:: EXTRACTED RECORDS ::

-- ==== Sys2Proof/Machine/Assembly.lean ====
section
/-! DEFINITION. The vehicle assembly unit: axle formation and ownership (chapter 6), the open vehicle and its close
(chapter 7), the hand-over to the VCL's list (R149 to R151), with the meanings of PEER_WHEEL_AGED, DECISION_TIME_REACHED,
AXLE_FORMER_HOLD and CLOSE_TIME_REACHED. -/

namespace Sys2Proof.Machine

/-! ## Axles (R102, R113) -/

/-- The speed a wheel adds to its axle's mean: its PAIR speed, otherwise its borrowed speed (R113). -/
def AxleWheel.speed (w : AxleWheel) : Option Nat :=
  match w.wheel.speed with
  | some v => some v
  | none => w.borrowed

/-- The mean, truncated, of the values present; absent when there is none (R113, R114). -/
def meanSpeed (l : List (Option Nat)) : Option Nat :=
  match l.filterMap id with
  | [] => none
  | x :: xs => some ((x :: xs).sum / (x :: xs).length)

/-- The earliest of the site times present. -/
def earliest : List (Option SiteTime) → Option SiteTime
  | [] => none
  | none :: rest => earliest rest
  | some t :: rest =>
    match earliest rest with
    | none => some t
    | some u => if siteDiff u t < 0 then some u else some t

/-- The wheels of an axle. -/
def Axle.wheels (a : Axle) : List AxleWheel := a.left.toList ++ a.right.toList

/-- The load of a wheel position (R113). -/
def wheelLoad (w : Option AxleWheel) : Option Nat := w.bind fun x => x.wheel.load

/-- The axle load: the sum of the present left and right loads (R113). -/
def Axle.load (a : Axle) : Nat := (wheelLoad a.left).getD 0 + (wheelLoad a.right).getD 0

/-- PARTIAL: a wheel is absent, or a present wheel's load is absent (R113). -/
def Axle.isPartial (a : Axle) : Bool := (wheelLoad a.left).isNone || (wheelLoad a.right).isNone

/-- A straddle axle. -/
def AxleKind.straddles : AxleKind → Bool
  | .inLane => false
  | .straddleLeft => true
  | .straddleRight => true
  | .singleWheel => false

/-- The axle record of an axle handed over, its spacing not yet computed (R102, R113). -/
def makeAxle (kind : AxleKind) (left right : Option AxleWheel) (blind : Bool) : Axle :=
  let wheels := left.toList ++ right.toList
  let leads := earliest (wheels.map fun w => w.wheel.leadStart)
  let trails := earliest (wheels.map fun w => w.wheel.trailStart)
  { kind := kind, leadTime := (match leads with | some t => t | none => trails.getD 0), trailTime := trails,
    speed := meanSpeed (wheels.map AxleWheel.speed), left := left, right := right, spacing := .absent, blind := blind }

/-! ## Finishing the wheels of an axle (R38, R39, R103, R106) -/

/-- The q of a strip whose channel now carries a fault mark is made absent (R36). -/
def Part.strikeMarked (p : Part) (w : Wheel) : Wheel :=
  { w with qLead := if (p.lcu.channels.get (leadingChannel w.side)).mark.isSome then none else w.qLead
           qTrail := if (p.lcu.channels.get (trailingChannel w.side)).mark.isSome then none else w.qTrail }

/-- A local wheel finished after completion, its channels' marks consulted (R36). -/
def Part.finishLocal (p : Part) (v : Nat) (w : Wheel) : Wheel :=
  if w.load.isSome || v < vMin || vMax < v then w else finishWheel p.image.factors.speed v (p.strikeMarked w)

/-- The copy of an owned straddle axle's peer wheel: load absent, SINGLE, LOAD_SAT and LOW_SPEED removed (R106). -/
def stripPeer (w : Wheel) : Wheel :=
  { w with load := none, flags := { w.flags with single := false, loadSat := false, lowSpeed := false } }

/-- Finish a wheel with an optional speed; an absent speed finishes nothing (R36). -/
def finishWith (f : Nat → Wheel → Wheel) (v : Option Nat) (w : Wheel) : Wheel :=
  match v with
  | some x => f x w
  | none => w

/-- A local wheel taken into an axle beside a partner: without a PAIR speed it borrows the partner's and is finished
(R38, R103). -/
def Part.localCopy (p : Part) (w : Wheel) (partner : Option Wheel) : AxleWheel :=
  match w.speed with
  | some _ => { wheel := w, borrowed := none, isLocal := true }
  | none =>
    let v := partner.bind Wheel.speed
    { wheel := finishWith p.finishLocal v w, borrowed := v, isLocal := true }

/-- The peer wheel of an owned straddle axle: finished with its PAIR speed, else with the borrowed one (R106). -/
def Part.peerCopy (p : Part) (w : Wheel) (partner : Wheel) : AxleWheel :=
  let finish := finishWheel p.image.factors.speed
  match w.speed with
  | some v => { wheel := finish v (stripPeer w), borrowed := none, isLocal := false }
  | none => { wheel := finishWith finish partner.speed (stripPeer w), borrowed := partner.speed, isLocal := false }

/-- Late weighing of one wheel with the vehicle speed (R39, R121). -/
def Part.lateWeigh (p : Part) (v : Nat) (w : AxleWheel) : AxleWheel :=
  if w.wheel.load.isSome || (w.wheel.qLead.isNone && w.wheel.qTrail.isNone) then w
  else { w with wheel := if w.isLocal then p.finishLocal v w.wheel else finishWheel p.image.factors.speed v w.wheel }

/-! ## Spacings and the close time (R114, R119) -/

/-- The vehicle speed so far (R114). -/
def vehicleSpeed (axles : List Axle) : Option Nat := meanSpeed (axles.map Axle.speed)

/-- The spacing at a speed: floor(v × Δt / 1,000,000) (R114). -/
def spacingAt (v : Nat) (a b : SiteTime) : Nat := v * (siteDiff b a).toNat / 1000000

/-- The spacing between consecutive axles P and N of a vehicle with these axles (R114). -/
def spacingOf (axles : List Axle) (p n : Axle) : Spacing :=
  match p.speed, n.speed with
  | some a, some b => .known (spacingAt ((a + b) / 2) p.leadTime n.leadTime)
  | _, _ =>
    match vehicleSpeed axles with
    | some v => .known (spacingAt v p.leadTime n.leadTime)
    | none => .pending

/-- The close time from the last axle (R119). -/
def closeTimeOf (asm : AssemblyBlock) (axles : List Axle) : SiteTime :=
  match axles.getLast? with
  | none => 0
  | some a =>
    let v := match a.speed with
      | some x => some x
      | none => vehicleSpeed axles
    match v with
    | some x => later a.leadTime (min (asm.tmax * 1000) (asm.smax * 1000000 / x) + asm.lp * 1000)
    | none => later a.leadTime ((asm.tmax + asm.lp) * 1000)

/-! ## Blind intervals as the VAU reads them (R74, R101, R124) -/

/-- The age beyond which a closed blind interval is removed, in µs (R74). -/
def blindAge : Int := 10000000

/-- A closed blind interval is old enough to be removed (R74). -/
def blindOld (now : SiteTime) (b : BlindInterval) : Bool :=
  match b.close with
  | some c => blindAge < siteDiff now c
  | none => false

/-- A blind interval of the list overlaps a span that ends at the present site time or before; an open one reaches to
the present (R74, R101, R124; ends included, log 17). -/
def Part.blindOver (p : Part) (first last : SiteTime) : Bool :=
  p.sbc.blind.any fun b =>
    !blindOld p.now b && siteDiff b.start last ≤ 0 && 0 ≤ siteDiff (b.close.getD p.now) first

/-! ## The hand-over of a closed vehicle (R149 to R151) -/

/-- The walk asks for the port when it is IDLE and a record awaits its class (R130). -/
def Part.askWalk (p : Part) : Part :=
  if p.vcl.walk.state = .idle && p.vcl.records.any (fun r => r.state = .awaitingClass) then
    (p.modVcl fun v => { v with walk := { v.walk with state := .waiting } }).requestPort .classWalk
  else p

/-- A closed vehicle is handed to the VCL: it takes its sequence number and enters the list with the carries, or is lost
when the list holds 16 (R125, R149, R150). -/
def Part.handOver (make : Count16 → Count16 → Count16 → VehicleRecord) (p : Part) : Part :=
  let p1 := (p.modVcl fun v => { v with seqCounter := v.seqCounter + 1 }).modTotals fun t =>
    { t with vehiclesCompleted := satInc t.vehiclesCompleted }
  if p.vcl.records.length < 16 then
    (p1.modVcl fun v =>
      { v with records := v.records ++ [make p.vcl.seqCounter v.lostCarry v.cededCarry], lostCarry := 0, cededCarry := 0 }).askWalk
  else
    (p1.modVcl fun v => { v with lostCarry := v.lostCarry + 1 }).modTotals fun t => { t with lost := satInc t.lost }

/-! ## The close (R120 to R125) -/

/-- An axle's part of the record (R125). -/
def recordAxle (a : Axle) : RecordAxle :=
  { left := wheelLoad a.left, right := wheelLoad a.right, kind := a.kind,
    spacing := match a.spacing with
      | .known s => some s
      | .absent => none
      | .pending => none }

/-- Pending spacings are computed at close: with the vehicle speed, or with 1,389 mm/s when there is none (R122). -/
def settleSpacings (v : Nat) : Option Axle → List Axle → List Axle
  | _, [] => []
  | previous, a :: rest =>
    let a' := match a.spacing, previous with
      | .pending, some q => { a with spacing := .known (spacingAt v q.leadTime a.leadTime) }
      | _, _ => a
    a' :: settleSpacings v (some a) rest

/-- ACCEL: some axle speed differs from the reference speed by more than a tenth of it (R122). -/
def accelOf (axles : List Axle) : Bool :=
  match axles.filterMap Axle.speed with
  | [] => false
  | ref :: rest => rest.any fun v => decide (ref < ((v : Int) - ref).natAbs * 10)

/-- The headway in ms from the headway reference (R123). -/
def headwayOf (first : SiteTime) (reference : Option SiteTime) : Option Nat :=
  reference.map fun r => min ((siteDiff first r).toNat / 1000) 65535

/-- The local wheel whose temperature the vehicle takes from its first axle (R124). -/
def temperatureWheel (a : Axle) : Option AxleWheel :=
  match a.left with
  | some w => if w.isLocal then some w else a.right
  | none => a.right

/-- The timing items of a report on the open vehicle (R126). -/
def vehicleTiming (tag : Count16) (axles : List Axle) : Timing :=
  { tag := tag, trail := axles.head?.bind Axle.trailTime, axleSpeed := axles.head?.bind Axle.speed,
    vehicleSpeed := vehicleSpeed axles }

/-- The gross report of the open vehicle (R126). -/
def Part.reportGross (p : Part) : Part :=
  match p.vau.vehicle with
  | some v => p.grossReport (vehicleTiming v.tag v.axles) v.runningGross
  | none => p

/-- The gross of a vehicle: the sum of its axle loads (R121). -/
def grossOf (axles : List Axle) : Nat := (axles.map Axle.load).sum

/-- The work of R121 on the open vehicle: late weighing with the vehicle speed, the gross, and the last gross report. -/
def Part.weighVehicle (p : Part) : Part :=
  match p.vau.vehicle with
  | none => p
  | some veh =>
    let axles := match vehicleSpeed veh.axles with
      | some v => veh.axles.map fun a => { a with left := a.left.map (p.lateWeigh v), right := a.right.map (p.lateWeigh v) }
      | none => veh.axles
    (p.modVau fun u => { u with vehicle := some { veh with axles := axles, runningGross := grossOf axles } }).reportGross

:::

## YOUR ASSIGNMENT
The listing above holds a line with "spacing := match a.spacing with" and a line with "axle (R124). -/". Print the stretch from the first through the second, exactly and alone.

## ANSWER BELOW
    spacing := match a.spacing with
      | .known s => some s
      | .absent => none
      | .pending => none }

/-- Pending spacings are computed at close: with the vehicle speed, or with 1,389 mm/s when there is none (R122). -/
def settleSpacings (v : Nat) : Option Axle → List Axle → List Axle
  | _, [] => []
  | previous, a :: rest =>
    let a' := match a.spacing, previous with
      | .pending, some q => { a with spacing := .known (spacingAt v q.leadTime a.leadTime) }
      | _, _ => a
    a' :: settleSpacings v (some a) rest

/-- ACCEL: some axle speed differs from the reference speed by more than a tenth of it (R122). -/
def accelOf (axles : List Axle) : Bool :=
  match axles.filterMap Axle.speed with
  | [] => false
  | ref :: rest => rest.any fun v => decide (ref < ((v : Int) - ref).natAbs * 10)

/-- The headway in ms from the headway reference (R123). -/
def headwayOf (first : SiteTime) (reference : Option SiteTime) : Option Nat :=
  reference.map fun r => min ((siteDiff first r).toNat / 1000) 65535

/-- The local wheel whose temperature the vehicle takes from its first axle (R124). -/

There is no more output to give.